Do I read the above correct, @flammie, when I find no occurrences of а̄ in the ATT version of strings.all.default.hfst? So the base char + combining diacritic is lost during compilation?

If so, how can we force such a sequence to be treated as one symbol, in all contexts? The lexical FST does treat them as one symbol (as opposed to the tokeniser FST, which does the opposite on the input side).

I assume the question relates to all .txt input files for the error model.

flammie commented 5 months ago

Mm, strings compilation uses hfst-strings2fst just without any alphabets / multichars so it must consider combining characters their own arcs in the graph. I guess it leads into situation where suggestions from а̄им to вим weighs а:в and to аим weighs combining macron:0 rather. Maybe applying nfc/nfd filters in error models could work if this is actually the main issue

snomos commented 5 months ago

mm, that might be a good idea. I will have a look.

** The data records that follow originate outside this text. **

-- ==== Sys2Proof/Safety/Vector.lean ====
section
/-! DEFINITION. What the spec's tables say of the per-element instructions (R164, R199–R208): by instruction the entry its row's
queue takes, and by entry the elements, mask bits and flags it leaves; written for claims and not used by the machine. -/
namespace Sys2Proof.Machine

/-! ## Issue -/

/-- A per-element instruction that takes a queue entry: its guard, the fields that R54, R55, R58 or R72 reserve, the groups it
names (R165), the types its operation is defined for (R194), and the work it gives the lanes with its scalar operands as
the thread reads them (R190). -/
structure QueueForm where
  gd : Guard
  legal : Prop
  groups : List (BitVec 6)
  fits : VCtx → Prop
  op : VOp

/-- The fields of a float form that may be reserved. -/
def floatLegal (gd : Guard) (ex : Exc) (rm : BitVec 4) : Prop := gd.wf ∧ ex.wf ∧ rm ≤ 5

/-- Forms with a group or an x register as operand B. -/
def intVV (f : IntFn) (gd : Guard) (vd va vb : BitVec 6) : Option QueueForm :=
  some ⟨gd, gd.wf, [vd, va, vb], fun _ => True, .int f vd va (.v vb)⟩
def intVX (s : State) (t : Agent) (f : IntFn) (gd : Guard) (vd va : BitVec 6) (xb : BitVec 5) : Option QueueForm :=
  some ⟨gd, gd.wf, [vd, va], fun _ => True, .int f vd va (.x (s.xr t xb))⟩
def cmpV (s : State) (t : Agent) (f : CmpFn) (gd : Guard) (x : Bool) (md : BitVec 5) (va b : BitVec 6) : Option QueueForm :=
  some ⟨gd, gd.wf ∧ (x → b.toNat < 32), if x then [va] else [va, b], fun _ => True,
    .icmp f md va (if x then .x (s.int t b) else .v b)⟩
def fcmpV (s : State) (t : Agent) (f : FCmpFn) (gd : Guard) (ex : Exc) (x : Bool) (md : BitVec 5) (va b : BitVec 6) :
    Option QueueForm :=
  some ⟨gd, gd.wf ∧ ex.wf ∧ (x → b.toNat < 32), if x then [va] else [va, b], fun c => c.ew ≠ 8,
    .fcmp f ex md va (if x then .x (s.int t b) else .v b)⟩
def maskV (f : MaskFn) (gd : Guard) (md ma mb : BitVec 5) : Option QueueForm :=
  some ⟨gd, gd.wf, [], fun _ => True, .mask f md ma mb⟩
def convV (f : ConvFn) (gd : Guard) (ex : Exc) (rm : BitVec 4) (vd va : BitVec 6) (need : Nat) : Option QueueForm :=
  some ⟨gd, floatLegal gd ex rm, [vd, va], fun c => need ≤ c.ew, .conv f ex rm vd va⟩

def State.queueForm (s : State) (t : Agent) : Instr → Option QueueForm
  | .vadd gd vd va vb => intVV .add gd vd va vb
  | .vsub gd vd va vb => intVV .sub gd vd va vb
  | .vmul gd vd va vb => intVV .mul gd vd va vb
  | .vmulh gd vd va vb => intVV .mulh gd vd va vb
  | .vand gd vd va vb => intVV .and gd vd va vb
  | .vor gd vd va vb => intVV .or gd vd va vb
  | .vxor gd vd va vb => intVV .xor gd vd va vb
  | .vsll gd vd va vb => intVV .sll gd vd va vb
  | .vsrl gd vd va vb => intVV .srl gd vd va vb
  | .vsra gd vd va vb => intVV .sra gd vd va vb
  | .vmin gd vd va vb => intVV .min gd vd va vb
  | .vmax gd vd va vb => intVV .max gd vd va vb
  | .vminu gd vd va vb => intVV .minu gd vd va vb
  | .vmaxu gd vd va vb => intVV .maxu gd vd va vb
  | .vaddVx gd vd va xb => intVX s t .add gd vd va xb
  | .vsubVx gd vd va xb => intVX s t .sub gd vd va xb
  | .vmulVx gd vd va xb => intVX s t .mul gd vd va xb
  | .vmulhVx gd vd va xb => intVX s t .mulh gd vd va xb
  | .vandVx gd vd va xb => intVX s t .and gd vd va xb
  | .vorVx gd vd va xb => intVX s t .or gd vd va xb
  | .vxorVx gd vd va xb => intVX s t .xor gd vd va xb
  | .vsllVx gd vd va xb => intVX s t .sll gd vd va xb
  | .vsrlVx gd vd va xb => intVX s t .srl gd vd va xb
  | .vsraVx gd vd va xb => intVX s t .sra gd vd va xb
  | .vminVx gd vd va xb => intVX s t .min gd vd va xb
  | .vmaxVx gd vd va xb => intVX s t .max gd vd va xb
  | .vminuVx gd vd va xb => intVX s t .minu gd vd va xb
  | .vmaxuVx gd vd va xb => intVX s t .maxu gd vd va xb
  | .vadc gd vd va vb mc mm => some ⟨gd, gd.wf, [vd, va, vb], fun _ => True, .carry false vd va (.v vb) mc mm⟩
  | .vsbc gd vd va vb mc mm => some ⟨gd, gd.wf, [vd, va, vb], fun _ => True, .carry true vd va (.v vb) mc mm⟩
  | .vadcVx gd vd va xb mc mm =>
    some ⟨gd, gd.wf, [vd, va], fun _ => True, .carry false vd va (.x (s.xr t xb)) mc mm⟩
  | .vsbcVx gd vd va xb mc mm =>
    some ⟨gd, gd.wf, [vd, va], fun _ => True, .carry true vd va (.x (s.xr t xb)) mc mm⟩
  | .vfadd gd ex rm h vd va vb => some ⟨gd, floatLegal gd ex rm, [vd, va, vb], fun c => c.ew ≠ 8, .fbin .add h ex rm vd va vb⟩
  | .vfsub gd ex rm h vd va vb => some ⟨gd, floatLegal gd ex rm, [vd, va, vb], fun c => c.ew ≠ 8, .fbin .sub h ex rm vd va vb⟩
  | .vfmul gd ex rm h vd va vb => some ⟨gd, floatLegal gd ex rm, [vd, va, vb], fun c => c.ew ≠ 8, .fbin .mul h ex rm vd va vb⟩
  | .vfdiv gd ex rm h vd va vb => some ⟨gd, floatLegal gd ex rm, [vd, va, vb], fun c => c.ew ≠ 8, .fbin .div h ex rm vd va vb⟩
  | .vfmin gd ex h vd va vb => some ⟨gd, floatLegal gd ex 0, [vd, va, vb], fun c => c.ew ≠ 8, .fbin .min h ex 0 vd va vb⟩
  | .vfmax gd ex h vd va vb => some ⟨gd, floatLegal gd ex 0, [vd, va, vb], fun c => c.ew ≠ 8, .fbin .max h ex 0 vd va vb⟩
  | .vfsqrt gd ex rm h vd va => some ⟨gd, floatLegal gd ex rm, [vd, va], fun c => c.ew ≠ 8, .fun1 .sqrt h ex rm vd va⟩
  | .vfabs gd ex h vd va => some ⟨gd, floatLegal gd ex 0, [vd, va], fun c => c.ew ≠ 8, .fun1 .abs h ex 0 vd va⟩
  | .vfneg gd ex h vd va => some ⟨gd, floatLegal gd ex 0, [vd, va], fun c => c.ew ≠ 8, .fun1 .neg h ex 0 vd va⟩
  | .vfma gd ex rm h vd va vb vc =>
    some ⟨gd, floatLegal gd ex rm, [vd, va, vb, vc], fun c => c.ew ≠ 8, .fma .fma h ex rm vd va vb vc⟩
  | .vfms gd ex rm h vd va vb vc =>
    some ⟨gd, floatLegal gd ex rm, [vd, va, vb, vc], fun c => c.ew ≠ 8, .fma .fms h ex rm vd va vb vc⟩
  | .vfnma gd ex rm h vd va vb vc =>
    some ⟨gd, floatLegal gd ex rm, [vd, va, vb, vc], fun c => c.ew ≠ 8, .fma .fnma h ex rm vd va vb vc⟩
  | .vceq gd x md va b => cmpV s t .eq gd x md va b
  | .vcne gd x md va b => cmpV s t .ne gd x md va b
  | .vclt gd x md va b => cmpV s t .lt gd x md va b
  | .vcge gd x md va b => cmpV s t .ge gd x md va b
  | .vcltu gd x md va b => cmpV s t .ltu gd x md va b
  | .vcgeu gd x md va b => cmpV s t .geu gd x md va b
  | .vfeq gd ex x md va b => fcmpV s t .eq gd ex x md va b
  | .vflt gd ex x md va b => fcmpV s t .lt gd ex x md va b
  | .vfle gd ex x md va b => fcmpV s t .le gd ex x md va b
  | .vfunord gd ex x md va b => fcmpV s t .unord gd ex x md va b
  | .mand gd md ma mb => maskV .and gd md ma mb
  | .mor gd md ma mb => maskV .or gd md ma mb
  | .mxor gd md ma mb => maskV .xor gd md ma mb
  | .mandn gd md ma mb => maskV .andn gd md ma mb
  | .mnot gd md ma => maskV .not gd md ma 0
  | .mmov gd md ma => maskV .mov gd md ma 0
  | .mshl gd md ma => maskV .shl gd md ma 0
  | .mshr gd md ma => maskV .shr gd md ma 0
  | .mset gd md => maskV .set gd md 0 0
  | .mclr gd md => maskV .clr gd md 0 0
  | .mrdd gd md => maskV .rdd gd md 0 0
  | .mwrd gd ma => maskV .wrd gd 0 ma 0
  | .vslideup gd vd va xb => some ⟨gd, gd.wf, [vd, va], fun _ => vd ≠ va, .slideUp vd va (s.xr t xb)⟩
  | .vslidedn gd vd va xb => some ⟨gd, gd.wf, [vd, va], fun _ => vd ≠ va, .slideDown vd va (s.xr t xb)⟩
  | .vperm gd vd va vb => some ⟨gd, gd.wf, [vd, va, vb], fun _ => vd ≠ va ∧ vd ≠ vb, .perm vd va vb⟩
  | .vbcast gd vd xa => some ⟨gd, gd.wf, [vd], fun _ => True, .bcast vd (s.xr t xa)⟩
  | .vcompress vd va mb => some ⟨noGuard, True, [vd, va], fun _ => vd ≠ va, .compress vd va mb⟩
  | .vexpand vd va mb => some ⟨noGuard, True, [vd, va], fun _ => vd ≠ va, .expand vd va mb⟩
  | .vins vd xa xb => some ⟨noGuard, True, [vd], fun _ => True, .ins vd (s.xr t xa) (s.xr t xb)⟩
  | .vcvtF64F32 gd ex rm vd va => convV .f64F32 gd ex rm vd va 64
  | .vcvtF32F64 gd ex rm vd va => convV .f32F64 gd ex rm vd va 64
  | .vcvtF32I64 gd ex rm vd va => convV .f32I64 gd ex rm vd va 64
  | .vcvtI64F32 gd ex rm vd va => convV .i64F32 gd ex rm vd va 64
  | .vcvtF64I64 gd ex rm vd va => convV .f64I64 gd ex rm vd va 64
  | .vcvtI64F64 gd ex rm vd va => convV .i64F64 gd ex rm vd va 64
  | .vcvtBf16F32 gd ex rm vd va => convV .bf16F32 gd ex rm vd va 32
  | .vcvtF32Bf16 gd ex rm vd va => convV .f32Bf16 gd ex rm vd va 32
  | .vcvtFp16F32 gd ex rm vd va => convV .fp16F32 gd ex rm vd va 32
  | .vcvtF32Fp16 gd ex rm vd va => convV .f32Fp16 gd ex rm vd va 32
  | .vcvtE4m3F32 gd ex rm vd va => convV .e4m3F32 gd ex rm vd va 32
  | .vcvtF32E4m3 gd ex rm vd va => convV .f32E4m3 gd ex rm vd va 32
  | .vcvtE5m2F32 gd ex rm vd va => convV .e5m2F32 gd ex rm vd va 32
  | .vcvtF32E5m2 gd ex rm vd va => convV .f32E5m2 gd ex rm vd va 32
  | .vcvtLgF32 gd ex rm vd va => convV .lgF32 gd ex rm vd va 32
  | .vcvtF32Lg gd ex rm vd va => convV .f32Lg gd ex rm vd va 32
  | _ => none

/-- The entry that a work takes at the end of a row's queue (R170, R190). -/
def State.entryOf (s : State) (p r : Nat) (op : VOp) (gd : Guard) : VEntry :=
  { op := op, ctx := s.vctx p r, guard := gd, seq := (s.row p r).issueSeq, rings := [], pc := s.fetch.pc, stop := false,
    cycle := s.cycle, earlier := none, words := [], met := none, checked := false }

/-! ## What the lanes leave -/

/-- A number as an element of `ew` bits, and an element as a signed number. -/
def toElem (ew : Nat) (v : Int) : Nat := (BitVec.ofInt ew v).toNat
def asSigned (ew a : Nat) : Int := (BitVec.ofNat ew a).toInt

snomos commented 5 months ago

https://github.com/giellalt/giella-core/commit/c73d62a4bc57a7b773c46751a3092a3d694332e1 fixes a bug that hindered spellrestrict.* files from being built. But that is not enough, the generated spellrestrict.regex file does not include the relevant letters.

snomos commented 5 months ago

Ah - bummer on my part. The spellrestrict.* files will not solve this, because they assume the existence of an NFC form. In this case the problem is that there IS NO NFC form of the relevant letters, but we still want the FST to treat them as one symbol, ie no arch between base letter and combining diacritics.

So we need a new type of filter that finds all combining diacritics and the corresponding base letter(s), and then generates a filter of the following type:

{а̄} -> "а̄";

and then applies this filter to all error model files being read by hfst-strings2fst on both sides. That should hopefully fix the issue, and make it predictable to work with combining diacritics in the speller.

@flammie feel free to continue this work 🙂